/-- Identity, versions and capabilities (0x1000 to 0x1FFF), part 1. -/
def entries1a : List Entry := [
  ar 0x1000 1 0x01 9 0 0 20 1 [89, 97, 108, 101, 118, 97, 110, 32, 77, 105, 99, 114, 111, 115, 121, 115, 116, 101, 109, 115],  -- VENDOR
  ar 0x1000 1 0x02 9 0 0 11 1 [89, 76, 86, 45, 83, 52, 56, 48, 45, 65, 49],  -- ORDER_CODE
  ar 0x1000 1 0x03 9 0 0 2 1 [65, 49],  -- STEPPING
  ar 0x1000 1 0x04 9 0 0 16 1 [],  -- SERIAL
  ar 0x1000 1 0x05 11 5 0 6 8 [],  -- DIE_ID
  sc 0x1100 1 0x01 2 0 1 [4],  -- C_DIE_COUNT
  sc 0x1100 1 0x02 2 0 1 [2],  -- H_DIE_COUNT
  sc 0x1100 1 0x03 3 0 2 [32],  -- CLUSTER_COUNT
  sc 0x1100 1 0x04 3 0 2 [256],  -- CORE_COUNT
  sc 0x1100 1 0x05 2 0 1 [32],  -- CISTERN_COUNT
  sc 0x1100 1 0x06 5 0 8 [51539607552],  -- CISTERN_BYTES
  sc 0x1100 1 0x07 4 0 4 [6291456],  -- WELL_BYTES
  sc 0x1100 1 0x08 4 0 4 [16777216],  -- CLUSTER_CACHE_BYTES
  sc 0x1100 1 0x09 3 0 2 [16384],  -- FLOAT_VALVE_COUNT
  sc 0x1100 1 0x0A 2 0 1 [16],  -- ROLKAN_E_PORTS
  sc 0x1100 1 0x0B 2 0 1 [16],  -- ROLKAN_O_PORTS
  sc 0x1100 1 0x0C 4 0 4 [900000000],  -- ARITH_CLOCK_HZ
  sc 0x1100 1 0x0D 4 0 4 [1800000000],  -- ROUTER_CLOCK_HZ
  sc 0x1200 1 0x01 3 0 2 [0x07FF],  -- FORMATS_SUPPORTED
  sc 0x1200 1 0x02 2 0 1 [0x07],  -- SCALINGS_SUPPORTED
  sc 0x1200 1 0x03 3 0 2 [1],  -- NUMERICS_VERSION_MIN
  sc 0x1200 1 0x04 3 0 2 [1],  -- NUMERICS_VERSION_MAX
  sc 0x1300 1 0x01 3 0 2 [128],  -- ARRAY_ROWS
  sc 0x1300 1 0x02 3 0 2 [128],  -- ARRAY_COLS
  ar 0x1300 1 0x03 11 4 0 11 4 [4096, 16384, 16384, 32768, 32768, 65536, 65536, 65536, 32768, 65536, 0],  -- ARRAY_MACS_PER_CYCLE
  sc 0x1300 1 0x04 3 0 2 [256],  -- ACCUM_ROWS
  sc 0x1300 1 0x05 4 0 4 [49152],  -- BANK_BYTES
  ar 0x1300 1 0x06 11 2 0 6 1 [24, 26, 28, 30, 32, 34],  -- ARRAY_LATENCY
  sc 0x1400 1 0x01 2 0 1 [64],  -- WELL_BANKS
  sc 0x1400 1 0x02 2 0 1 [64]]  -- WELL_LINE_BYTES

/-- Identity, versions and capabilities (0x1000 to 0x1FFF), part 2. -/
def entries1b : List Entry := [
  sc 0x1400 1 0x03 3 0 2 [256],  -- VECTOR_LANES
  sc 0x1400 1 0x04 4 0 4 [65536],  -- DATA_CACHE_BYTES
  sc 0x1400 1 0x05 3 0 2 [640],  -- PAIR_PORT_BYTES
  sc 0x1400 1 0x06 2 0 1 [64],  -- SCOREBOARD_ENTRIES
  sc 0x1500 1 0x01 3 0 2 [2048],  -- SPARSE_SCAN_BYTES
  sc 0x1500 1 0x02 2 0 1 [8],  -- COMPACT_GAIN_MAX
  sc 0x1500 1 0x03 3 0 2 [2048],  -- EXPAND_BYTES
  sc 0x1500 1 0x04 3 0 2 [8192],  -- ACC_ENTRIES
  sc 0x1500 1 0x05 2 0 1 [8],  -- ACC_WAYS
  sc 0x1500 1 0x06 3 0 2 [256],  -- SPLIT_PARTS_MAX
  sc 0x1600 1 0x01 2 0 1 [64],  -- SORTER_SCORES_PER_CYCLE
  sc 0x1600 1 0x02 4 0 4 [65536],  -- SORTER_MAX_EXPERTS
  sc 0x1600 1 0x03 2 0 1 [32],  -- SORTER_MAX_LIST
  sc 0x1600 1 0x04 4 0 4 [131072],  -- TOKEN_SLOTS
  sc 0x1600 1 0x05 3 0 2 [256],  -- LAYER_SLOTS
  sc 0x1700 1 0x01 3 0 2 [1024],  -- GROUP_MEMBERS_MAX
  sc 0x1700 1 0x02 2 0 1 [16],  -- ROUNDS_PER_STROKE
  sc 0x1700 1 0x03 4 0 4 [262144],  -- LEDGER_ENTRIES
  sc 0x1700 1 0x04 4 0 4 [65536],  -- LEDGER_INGRESS
  sc 0x1700 1 0x05 3 0 2 [4096],  -- SEQUENCES
  sc 0x1800 1 0x01 2 0 1 [16],  -- PUMP_CHANNELS
  sc 0x1800 1 0x02 2 0 1 [64],  -- STREAM_DESC_BYTES
  sc 0x1800 1 0x03 3 0 2 [640],  -- PUMP_BYTES_PER_CYCLE
  sc 0x1800 1 0x04 2 0 1 [10],  -- PUMP_LINES_PER_CYCLE
  sc 0x1800 1 0x05 3 0 2 [2048],  -- STAGING_BYTES
  sc 0x1800 1 0x06 3 0 2 [1024],  -- HANDLE_QUEUES
  sc 0x1800 1 0x07 3 0 2 [256],  -- HANDLE_QUEUE_DEPTH
  sc 0x1800 1 0x08 2 0 1 [32],  -- RELAY_CHAIN_MAX
  sc 0x1900 1 0x01 2 0 1 [8],  -- BUCKET_CLASSES
  ar 0x1900 1 0x02 11 4 0 8 4 [256, 1024, 4096, 16384, 65536, 262144, 1048576, 4194304]]  -- BUCKET_CLASS_BYTES

/-- Identity, versions and capabilities (0x1000 to 0x1FFF), part 3. -/
def entries1c : List Entry := [
  sc 0x1900 1 0x03 3 0 2 [65535],  -- REFCOUNT_MAX
  sc 0x1900 1 0x04 3 0 2 [512],  -- VALVES_PER_CLUSTER
  sc 0x1900 1 0x05 2 0 1 [16],  -- HANDLE_REGISTERS
  sc 0x1A00 1 0x01 2 0 1 [32],  -- PSEUDO_CHANNELS
  sc 0x1A00 1 0x02 3 0 2 [256],  -- GRANULE_BYTES
  sc 0x1A00 1 0x03 3 0 2 [4096],  -- TLB_ENTRIES
  sc 0x1A00 1 0x04 2 0 1 [64],  -- ATOMIC_WINDOW
  sc 0x1A00 1 0x05 3 0 2 [4096],  -- ATOMIC_SOURCES
  sc 0x1A00 1 0x06 4 0 4 [40000],  -- REMOTE_BOUND_NS
  sc 0x1A00 1 0x07 4 0 4 [8000],  -- REMOTE_RETRY_NS
  sc 0x1B00 1 0x01 2 0 1 [32],  -- UPDATE_UNITS
  ar 0x1B00 1 0x02 11 2 0 4 1 [64, 64, 32, 64],  -- UPDATE_RATE
  sc 0x1B00 1 0x03 3 0 2 [1024],  -- SCHED_GROUPS_MAX
  sc 0x1B00 1 0x04 2 0 1 [64],  -- SCHED_KNOTS
  sc 0x1C00 1 0x01 3 0 2 [1],  -- ROLKAN_VERSION_MIN
  sc 0x1C00 1 0x02 3 0 2 [1],  -- ROLKAN_VERSION_MAX
  sc 0x1C00 1 0x03 2 0 1 [8],  -- VIRTUAL_CHANNELS
  sc 0x1C00 1 0x04 4 0 4 [196608],  -- VC_BUFFER_BYTES
  sc 0x1C00 1 0x05 4 0 4 [1048576],  -- GEID_TABLE_ENTRIES
  sc 0x1C00 1 0x06 4 0 4 [33554432],  -- LONG_LINK_STORE
  sc 0x1D00 1 0x01 2 0 1 [64],  -- COLL_GROUPS
  sc 0x1D00 1 0x02 3 0 2 [16384],  -- COLL_MEMBERS_MAX
  sc 0x1D00 1 0x03 2 0 1 [8],  -- COLL_FANIN_MAX
  sc 0x1D00 1 0x04 3 0 2 [1024],  -- COLL_CHUNK_ELEMENTS
  sc 0x1D00 1 0x05 3 0 2 [128],  -- COLL_ADDS_PER_CYCLE
  sc 0x1D00 1 0x06 4 0 4 [8388608],  -- COLL_BUFFER_BYTES
  sc 0x1D00 1 0x07 2 0 1 [8],  -- COLL_ACTIVE_MAX
  sc 0x1E00 1 0x01 3 0 2 [4096],  -- CONTEXTS_DEFINED_MAX
  sc 0x1E00 1 0x02 2 0 1 [64],  -- CONTEXTS_RESIDENT_MAX
  sc 0x1E00 1 0x03 2 0 1 [8]]  -- PARTITIONS

/-- Identity, versions and capabilities (0x1000 to 0x1FFF), part 4. -/
def entries1d : List Entry := [
  sc 0x1E00 1 0x04 4 0 4 [30000],  -- SWITCH_OVER_NS
  sc 0x1E00 1 0x05 4 0 4 [250000],  -- ABORT_BOUND_NS
  sc 0x1010 1 0x01 3 0 2 [1],  -- DICT_VERSION_MIN
  sc 0x1010 1 0x02 3 0 2 [1],  -- DICT_VERSION_MAX
  sc 0x1010 1 0x03 3 0 2 [1],  -- QUEUE_VERSION_MIN
  sc 0x1010 1 0x04 3 0 2 [1],  -- QUEUE_VERSION_MAX
  sc 0x1010 1 0x05 3 0 2 [1024],  -- SUBMISSION_QUEUES
  sc 0x1010 1 0x06 3 0 2 [1024],  -- COMPLETION_QUEUES
  sc 0x1010 1 0x07 3 0 2 [0x0480],  -- PCIE_DEVICE_ID
  sc 0x1F00 1 0x01 2 0 1 [],  -- PRIME_MGMT
  sc 0x1F00 1 0x02 2 0 1 [],  -- PRIME_STROKE
  sc 0x1F00 1 0x03 2 0 1 [],  -- PRIME_SECURITY
  sc 0x1F00 1 0x04 2 0 1 [],  -- PRIME_PCIE
  ar 0x1F00 1 0x05 11 2 0 2 1 [],  -- PRIME_HDIE
  ar 0x1F00 1 0x06 11 2 0 32 1 [],  -- PRIME_CLUSTER
  ar 0x1F00 1 0x07 11 2 0 32 1 [],  -- PRIME_CISTERN
  ar 0x1F00 1 0x08 11 2 0 32 1 [],  -- PRIME_PORT
  sc 0x1F00 1 0x09 2 0 1 [],  -- RESET_CAUSE
  sc 0x1020 1 0x01 3 0 2 [4600],  -- INPUT_POWER_MAX_W
  sc 0x1020 1 0x02 3 0 2 [2000],  -- INPUT_CAPACITANCE_UF
  sc 0x1030 1 0x01 4 0 4 [0x104805AB],  -- JTAG_IDCODE
  ar 0x1030 1 0x02 9 0 0 4 1 [],  -- MARK_DATE
  sc 0x1030 1 0x03 2 0 1 []]  -- SLOT_STRAPS

/-- Identity, versions and capabilities (0x1000 to 0x1FFF). -/
def entries1 : List Entry := entries1a ++ entries1b ++ entries1c ++ entries1d

/-- Device configuration (0x2000 to 0x2FFF), part 1. -/
def entries2a : List Entry := [
  sc 0x2000 1 0x01 4 0 4 [1000000],  -- STROKE_PERIOD_NS
  ar 0x2000 1 0x02 10 0 3 12 1 [],  -- PERIOD_CHANGE
  sc 0x2000 1 0x03 3 0 2 [1500],  -- TURNOVER_NS
  ar 0x2000 1 0x04 10 0 0 12 1 [],  -- STROKE_TIME
  sc 0x2000 1 0x05 2 2 1 [1],  -- TIME_ROLE
  sc 0x2000 1 0x06 2 0 1 [],  -- SYNC_STATE
  sc 0x2000 1 0x07 4 0 4 [],  -- ROOT_GEID
  sc 0x2000 1 0x08 2 0 1 [0xFF],  -- UPSTREAM_PORT
  sc 0x2000 1 0x09 2 0 1 [],  -- HOP_COUNT
  sc 0x2000 1 0x0A 6 0 4 [],  -- OFFSET_ESTIMATE_NS
  sc 0x2000 1 0x0B 2 2 1 [],  -- REFRESH_MODE
  sc 0x2000 1 0x0C 2 0 1 [],  -- REFRESH_MODE_ACTIVE
  sc 0x2010 1 0x01 3 2 2 [1],  -- NUMERICS_VERSION
  sc 0x2020 1 0x01 3 2 2 [1],  -- DICT_VERSION
  sc 0x2020 1 0x02 3 2 2 [1],  -- QUEUE_VERSION
  ar 0x2020 1 0x03 10 0 0 8 1 [],  -- VERSIONS_IN_FORCE
  sc 0x2030 1 0x01 2 2 1 [2],  -- MGMT_RIGHTS
  ar 0x2030 1 0x02 11 5 2 8 8 [],  -- FABRIC_DICT_PEERS
  sc 0x2030 1 0x03 5 1 8 [],  -- BAR2_OFFSET
  sc 0x2040 1 0x01 1 3 1 [],  -- DEVICE_RESET
  sc 0x2050 1 0x01 3 2 2 [4600],  -- POWER_CAP_W
  sc 0x2050 1 0x02 2 2 1 [200],  -- SLEW_A_PER_MS
  sc 0x2050 1 0x03 2 2 1 [],  -- FLOOR_PCT
  sc 0x2050 1 0x04 3 2 2 [],  -- RAMP_UP_MS
  sc 0x2050 1 0x05 3 2 2 [],  -- RAMP_DOWN_MS
  sc 0x2050 1 0x06 3 2 2 [2000]]  -- SUPPLY_WARN_CAP_W

/-- Device configuration (0x2000 to 0x2FFF). -/
def entries2 : List Entry := entries2a

/-- Contexts, partitions and queues (0x3000 to 0x3FFF), part 1. -/
def entries3a : List Entry := [
  sc 0x3000 1 0x01 5 2 8 [],  -- CTX_TABLE_ADDR
  ar 0x3000 1 0x02 10 0 3 4 1 [],  -- CTX_COMMAND
  sc 0x3000 1 0x03 2 0 1 [],  -- CTX_COMMAND_STATUS
  ar 0x3000 1 0x04 11 2 0 4096 1 [],  -- CTX_STATE
  ar 0x3000 1 0x05 11 3 0 64 2 [0xFFFF],  -- CTX_SLOTS
  ar 0x3000 1 0x06 11 3 0 32 2 [0xFFFF],  -- CLUSTER_HOLDER
  sc 0x3100 1 0x01 4 2 4 [0xFFFFFFFF],  -- PART_CLUSTERS
  sc 0x3101 7 0x01 4 2 4 [],  -- PART_CLUSTERS
  ar 0x3100 1 0x02 11 5 2 8 8 [0, 0x17FFFFFFFFF, 0xFFFFFFFFFFFFFFFF, 0, 0xFFFFFFFFFFFFFFFF, 0, 0xFFFFFFFFFFFFFFFF, 0],  -- PART_SHARE
  ar 0x3101 7 0x02 11 5 2 8 8 [0xFFFFFFFFFFFFFFFF, 0, 0xFFFFFFFFFFFFFFFF, 0, 0xFFFFFFFFFFFFFFFF, 0, 0xFFFFFFFFFFFFFFFF, 0],  -- PART_SHARE
  sc 0x3100 1 0x03 3 2 2 [1024],  -- CISTERN_RESERVE
  sc 0x3101 7 0x03 3 2 2 [],  -- CISTERN_RESERVE
  sc 0x3100 8 0x04 3 2 2 [1024],  -- CISTERN_LIMIT
  sc 0x3100 1 0x05 3 2 2 [1024],  -- FABRIC_RESERVE
  sc 0x3101 7 0x05 3 2 2 [],  -- FABRIC_RESERVE
  sc 0x3100 8 0x06 3 2 2 [1024],  -- FABRIC_LIMIT
  sc 0x3100 8 0x07 3 2 2 [],  -- BE_QUANTUM
  sc 0x3100 8 0x08 2 0 1 [],  -- PART_CONFIG_STATUS
  sc 0x3400 1024 0x01 5 2 8 [],  -- SQ_BASE
  sc 0x3400 1024 0x02 2 2 1 [],  -- SQ_LOCATION
  sc 0x3400 1024 0x03 4 2 4 [],  -- SQ_SIZE
  sc 0x3400 1024 0x04 3 2 2 [],  -- SQ_CONTEXT
  sc 0x3400 1024 0x05 3 2 2 [],  -- SQ_CQ
  sc 0x3400 1024 0x06 2 2 1 [],  -- SQ_FUNCTION
  sc 0x3400 1024 0x07 4 0 4 [],  -- SQ_HEAD
  sc 0x3400 1024 0x08 4 0 4 [],  -- SQ_TAIL_SAMPLED
  sc 0x3800 1024 0x01 5 2 8 [],  -- CQ_BASE
  sc 0x3800 1024 0x02 2 2 1 [],  -- CQ_LOCATION
  sc 0x3800 1024 0x03 4 2 4 [],  -- CQ_SIZE
  sc 0x3800 1024 0x04 2 2 1 [0xFF]]  -- CQ_VECTOR

/-- Contexts, partitions and queues (0x3000 to 0x3FFF), part 2. -/
def entries3b : List Entry := [
  sc 0x3800 1024 0x05 2 2 1 [],  -- CQ_FUNCTION
  sc 0x3800 1024 0x06 4 0 4 []]  -- CQ_TAIL

/-- Contexts, partitions and queues (0x3000 to 0x3FFF). -/
def entries3 : List Entry := entries3a ++ entries3b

Exercise instructions — Write down exactly the span of lines above from the one containing "sc 0x1900 1 0x05" to the one containing "sc 0x1B00 1 0x01", both ends included.

Worked solution —
  sc 0x1900 1 0x05 2 0 1 [16],  -- HANDLE_REGISTERS
  sc 0x1A00 1 0x01 2 0 1 [32],  -- PSEUDO_CHANNELS
  sc 0x1A00 1 0x02 3 0 2 [256],  -- GRANULE_BYTES
  sc 0x1A00 1 0x03 3 0 2 [4096],  -- TLB_ENTRIES
  sc 0x1A00 1 0x04 2 0 1 [64],  -- ATOMIC_WINDOW
  sc 0x1A00 1 0x05 3 0 2 [4096],  -- ATOMIC_SOURCES
  sc 0x1A00 1 0x06 4 0 4 [40000],  -- REMOTE_BOUND_NS
  sc 0x1A00 1 0x07 4 0 4 [8000],  -- REMOTE_RETRY_NS
  sc 0x1B00 1 0x01 2 0 1 [32],  -- UPDATE_UNITS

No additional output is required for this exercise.